-- ==== Sys2Proof/Machine/Dispatch.lean ====
section
/-! DEFINITION. Each command's meaning. -/

namespace Sys2Proof.Machine

/-- The effect of a command on everything but the queue of waiting commands. -/
def exec (i : Instr) (s : State) : Host.Outcome State Fault Refusal :=
  match i with
  | .powerOn strapHigh written => Sys2Proof.Machine.execPowerOn strapHigh written s
  | .loadDone now answers => Sys2Proof.Machine.execLoadDone now answers s
  | .saveDone now how => Sys2Proof.Machine.execSaveDone now how s
  | .poll now => Sys2Proof.Machine.execPoll now s
  | .emptyRound now => Sys2Proof.Machine.execEmptyRound now s
  | .deckAnswer now bytes => Sys2Proof.Machine.execDeckAnswer now bytes s
  | .answerWindowMiss now => Sys2Proof.Machine.execAnswerWindowMiss now s
  | .deckBadTelegram now => Sys2Proof.Machine.execDeckBadTelegram now s
  | .commandGap now => Sys2Proof.Machine.execCommandGap now s
  | .querySent now => Sys2Proof.Machine.execQuerySent now s
  | .boardBadTelegram now => Sys2Proof.Machine.execBoardBadTelegram now s
  | .shortOrder now source payload => Sys2Proof.Machine.execShortOrder now source payload s
  | .boardNonOrder now source kind payload => Sys2Proof.Machine.execBoardNonOrder now source kind payload s
  | .passThrough now dest source kind payload => Sys2Proof.Machine.execPassThrough now dest source kind payload s
  | .boardSend now => Sys2Proof.Machine.execBoardSend now s
  | .orderUnknownCode now source tag code body => Sys2Proof.Machine.execOrderUnknownCode now source tag code body s
  | .stat now source tag body => Sys2Proof.Machine.execStat now source tag body s
  | .lane now source tag body => Sys2Proof.Machine.execLane now source tag body s
  | .tread now source tag body => Sys2Proof.Machine.execTread now source tag body s
  | .treadTally now source tag body => Sys2Proof.Machine.execTreadTally now source tag body s
  | .mailr now source tag body => Sys2Proof.Machine.execMailr now source tag body s
  | .mailw now source tag body => Sys2Proof.Machine.execMailw now source tag body s
  | .nclr now source tag body => Sys2Proof.Machine.execNclr now source tag body s
  | .nqry now source tag body => Sys2Proof.Machine.execNqry now source tag body s
  | .relh now source tag body => Sys2Proof.Machine.execRelh now source tag body s
  | .crel now source tag body => Sys2Proof.Machine.execCrel now source tag body s
  | .tloadFirst now source tag body => Sys2Proof.Machine.execTloadFirst now source tag body s
  | .tloadContinuation now source tag body => Sys2Proof.Machine.execTloadContinuation now source tag body s
  | .arm now source tag body => Sys2Proof.Machine.execArm now source tag body s
  | .endh now source tag body => Sys2Proof.Machine.execEndh now source tag body s
  | .abort now source tag body => Sys2Proof.Machine.execAbort now source tag body s
  | .clear now source tag body => Sys2Proof.Machine.execClear now source tag body s
  | .mark now source tag body => Sys2Proof.Machine.execMark now source tag body s
  | .src now source tag body => Sys2Proof.Machine.execSrc now source tag body s
  | .tset now source tag body => Sys2Proof.Machine.execTset now source tag body s
  | .tctlConfigure now source tag body => Sys2Proof.Machine.execTctlConfigure now source tag body s
  | .tctlFreeze now source tag body => Sys2Proof.Machine.execTctlFreeze now source tag body s
  | .tctlUnfreeze now source tag body => Sys2Proof.Machine.execTctlUnfreeze now source tag body s
  | .tctlZero now source tag body => Sys2Proof.Machine.execTctlZero now source tag body s
  | .tctlClearOverflow now source tag body => Sys2Proof.Machine.execTctlClearOverflow now source tag body s
  | .tctlSetMode now source tag body => Sys2Proof.Machine.execTctlSetMode now source tag body s
  | .tctlUnknownAction now source tag body => Sys2Proof.Machine.execTctlUnknownAction now source tag body s
  | .save now source tag body => Sys2Proof.Machine.execSave now source tag body s
  | .trst now source tag body => Sys2Proof.Machine.execTrst now source tag body s
  | .heatLimitExpiry now => Sys2Proof.Machine.execHeatLimitExpiry now s
  | .recallWindowExpiry now => Sys2Proof.Machine.execRecallWindowExpiry now s
  | .clockStepExpiry now => Sys2Proof.Machine.execClockStepExpiry now s
  | .buttonWindowExpiry now => Sys2Proof.Machine.execButtonWindowExpiry now s
  | .resultHoldExpiry now => Sys2Proof.Machine.execResultHoldExpiry now s
  | .claimExpiry now => Sys2Proof.Machine.execClaimExpiry now s
  | .handoverExpiry now => Sys2Proof.Machine.execHandoverExpiry now s
  | .homeExpiry now => Sys2Proof.Machine.execHomeExpiry now s
  | .chainGapExpiry now => Sys2Proof.Machine.execChainGapExpiry now s
  | .queryAnswerExpiry now => Sys2Proof.Machine.execQueryAnswerExpiry now s
  | .collectionExpiry now => Sys2Proof.Machine.execCollectionExpiry now s
  | .lampPhaseStep now => Sys2Proof.Machine.execLampPhaseStep now s

end Sys2Proof.Machine
end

● ASSIGNMENT
Please retype the data exactly as it stands, from its first line down to the line that contains "Sys2Proof.Machine.execTreadTally now source tag body s", then stop.

● THE ANSWER
-- ==== Sys2Proof/Machine/Dispatch.lean ====
section
/-! DEFINITION. Each command's meaning. -/

namespace Sys2Proof.Machine

/-- The effect of a command on everything but the queue of waiting commands. -/
def exec (i : Instr) (s : State) : Host.Outcome State Fault Refusal :=
  match i with
  | .powerOn strapHigh written => Sys2Proof.Machine.execPowerOn strapHigh written s
  | .loadDone now answers => Sys2Proof.Machine.execLoadDone now answers s
  | .saveDone now how => Sys2Proof.Machine.execSaveDone now how s
  | .poll now => Sys2Proof.Machine.execPoll now s
  | .emptyRound now => Sys2Proof.Machine.execEmptyRound now s
  | .deckAnswer now bytes => Sys2Proof.Machine.execDeckAnswer now bytes s
  | .answerWindowMiss now => Sys2Proof.Machine.execAnswerWindowMiss now s
  | .deckBadTelegram now => Sys2Proof.Machine.execDeckBadTelegram now s
  | .commandGap now => Sys2Proof.Machine.execCommandGap now s
  | .querySent now => Sys2Proof.Machine.execQuerySent now s
  | .boardBadTelegram now => Sys2Proof.Machine.execBoardBadTelegram now s
  | .shortOrder now source payload => Sys2Proof.Machine.execShortOrder now source payload s
  | .boardNonOrder now source kind payload => Sys2Proof.Machine.execBoardNonOrder now source kind payload s
  | .passThrough now dest source kind payload => Sys2Proof.Machine.execPassThrough now dest source kind payload s
  | .boardSend now => Sys2Proof.Machine.execBoardSend now s
  | .orderUnknownCode now source tag code body => Sys2Proof.Machine.execOrderUnknownCode now source tag code body s
  | .stat now source tag body => Sys2Proof.Machine.execStat now source tag body s
  | .lane now source tag body => Sys2Proof.Machine.execLane now source tag body s
  | .tread now source tag body => Sys2Proof.Machine.execTread now source tag body s
  | .treadTally now source tag body => Sys2Proof.Machine.execTreadTally now source tag body s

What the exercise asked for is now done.